Friday I went out to Whole Foods to get a couple of things for my daughter. We had a good drive there and were in good moods ready to find a new product we wanted to try. While shopping and minding our own business, a lady comes up and wants my 15 month old to smile at her. Why!?? Well first off this lady is a total stranger and wants to get someone new to this world to smile at her. While my toddler was comfortable with us, she was in a new environment which made the situation a little odd for her I'm sure. I mean really if you were in a unfamiliar place and an excited stranger approached you speaking words you didn't quite understand how would you react? I'd be a little alarmed and leery myself. It's an invasion of space and has got to be some what scary for them. When I see a baby in public I smile while on my merry way. I will not invade their space. If I want to pay a compliment I'll talk to the parents in passing. I won't touch the child. I'd hope they are getting enough cuddles and such from their parents. It's not a strangers job to do. Ladies remember when you were pregnant and a stranger would want to touch your belly and it gave you the creeps or felt very invasive? Imagine what children feel like!
So this lady continues on while my toddler is looking at her like she's an alien. The lady still doesn't get a clue. I needed to get this lady away without causing a scene. I don't know her and I want to be aware of how my words can effect others. So I said, "Oh she's just had her immunizations." Well that did it. Before I could finish my sentence the lady backed off like we had a disease, her expression of excitement turned to one of disgust, and said, "Oh don't talk to me about those things." She pointed and shook her finger as she said, "Bad! Bad! Bad!" and walked off. Well! How about a little insult and judgement from a stranger for you there mom!
I realize that people have very strong opinions about immunizations. People are allowed and I appreciate different opinions in life, however I feel that we have a responsibly to convey our thoughts in a respectful manner. By the way, I've heard the arguments about immunizations and it could have been a good conversation. This lady obviously had an opinion about immunizations and an opportunity (a stolen one at that!) to inform me of her reasons why immunizations where "Bad! Bad! Bad!" in her own words. Instead she planted seeds of negativity and left a mother feeling condemned with out reason. I don't like to let people ruin my day but this one put a little rain cloud out there for some time. I really didn't relax until later on that day. So I took that shade and water from the rain cloud and used the situation as an example to my girls of how not to behave.

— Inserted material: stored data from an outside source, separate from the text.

/-- The frames follow a step: a group that has parked is saved, one whose slot another group has taken moves its record, and whatever changes
while it is out changes in the frame too. -/
def keepFrames (before s : State) : State :=
  let parked := s.groups.filter fun g => g.wait == Wait.parked && g.place == .core && g.rec_.isNone
  let s := parked.foldl (fun s g => s.saveGroup g.gid) s
  let moved := s.groups.filter fun g => isSaved g && s.groups.any fun o =>
    o.gid != g.gid && o.core == g.core && o.ctx == g.ctx && some o.slot == g.rec_ && occupies o && o.rec_.isNone
  let s := moved.foldl (fun s g => s.displace g.gid) s
  let saved := s.groups.filter isSaved
  let s := saved.foldl (followGroup before) s
  let outs := ((saved.filter fun g => g.place == .frame && ((before.group? g.gid).map isSaved).getD false).map fun g => (g.core, g.ctx)).eraseDups
  outs.foldl (followContext before) s

/-! ## Reading a frame back (R379) -/

/-- The CSRs that a frame header gives a context; reserved bits read as zero (R199, R374, R377). -/
def headerRegs (s : State) (f : Nat) (ctx : BitVec 32) : CtxRegs :=
  let w (o n : Nat) : DWord := BitVec.ofNat 64 (s.wordAt .pool (f + o) n)
  let scopetab := w 0x18 8 &&& 0x000FFFFFFFFFF800
  ⟨ctx, (w 4 1).setWidth 8, w 8 8 &&& 0x000FFFFFFFE00000, w 0x10 8 &&& ~~~0xFFFF, scopetab, s.hopsAt scopetab⟩

/-- The queues of a context take what its frame holds. -/
def readQueues (s : State) (core : CoreId) (ctx : BitVec 32) (f : Nat) : State :=
  (List.range 8).foldl (fun s q =>
    let x := s.queueOf core ctx q
    let y := readQueue (s.blockAt (f + 0x1000 + 384 * q) 384) x
    if y == x then s else s.setQueue y) s

/-- The sequencers that a core starts take what the Burin area holds. -/
def readSeqs (s : State) (core : CoreId) (ctx : BitVec 32) : State :=
  match s.frameOf (burinHome core) ctx with
  | none => s
  | some f =>
    ((s.quadSeqs core ctx).filter (·.2.1 == core)).foldl (fun s x =>
      let img := s.blockAt (f + 0x10000 + 3584 * x.2.2.1.ctxNo) 3584
      s.modWg x.1 fun w => { w with seq := w.seq.map (readBurin img x.2.2.2) }) s

/-- The commands of a context take the progress that its frame holds. -/
def readCommands (s : State) (core : CoreId) (ctx : BitVec 32) (f : Nat) : State :=
  (List.range 64).foldl (fun s i =>
    let img := s.blockAt (f + 0x3000 + 64 * i) 64
    let id := leNat (img.take 8)
    if id = 0 then s
    else s.modCommand id fun c => if c.core == core && c.ctx == ctx then
      { c with progress := leNat ((img.drop 8).take 8), written := leNat ((img.drop 16).take 8) } else c) s

/-- The groups and the rest of a saved context come back from its frame. A group whose bit in SLOTS the kernel has cleared is gone. -/
def readFrame (s : State) (core : CoreId) (ctx : BitVec 32) (f : Nat) (gs : List Group) : State :=
  let slots := s.wordAt .pool (f + 0x28) 8
  let s := gs.foldl (fun s g =>
    if g.rec_ == some g.slot && g.wait != Wait.parked && !slots.testBit g.slot then
      s.modGroup g.gid fun g => { g with wait := .ended, em := 0, live := 0, stroke := none, rec_ := none, vbase := none }
    else s.restoreGroup g.gid) s
  ((s.readQueues core ctx f).readSeqs core ctx).readCommands core ctx f

end State
end Sys2Proof.Machine
end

Listen, I have my own opinions in life I'm passionate about. There are things I wish would change too but I will not degrade myself and others in voicing my opinions. I've had this happen to me on a number of occasions from friends, strangers, and family. People get really irate when others don't agree with them and they can't seem to control themselves in a mature manner. Instead these adults lose it, insult others and ultimately lose the person or audience they desire to change. Why not respectfully inform others? You will not get a person to change their minds by insults. It only makes the person look hateful and plants negative things to reap in the future. Is it worth reaping in the future? Keep in mind it's going to yield a harvest greater than what you planted.
So beware space invaders when you decide to impart your uninvited words to another, you may want to make them positive because your "harvest" will come.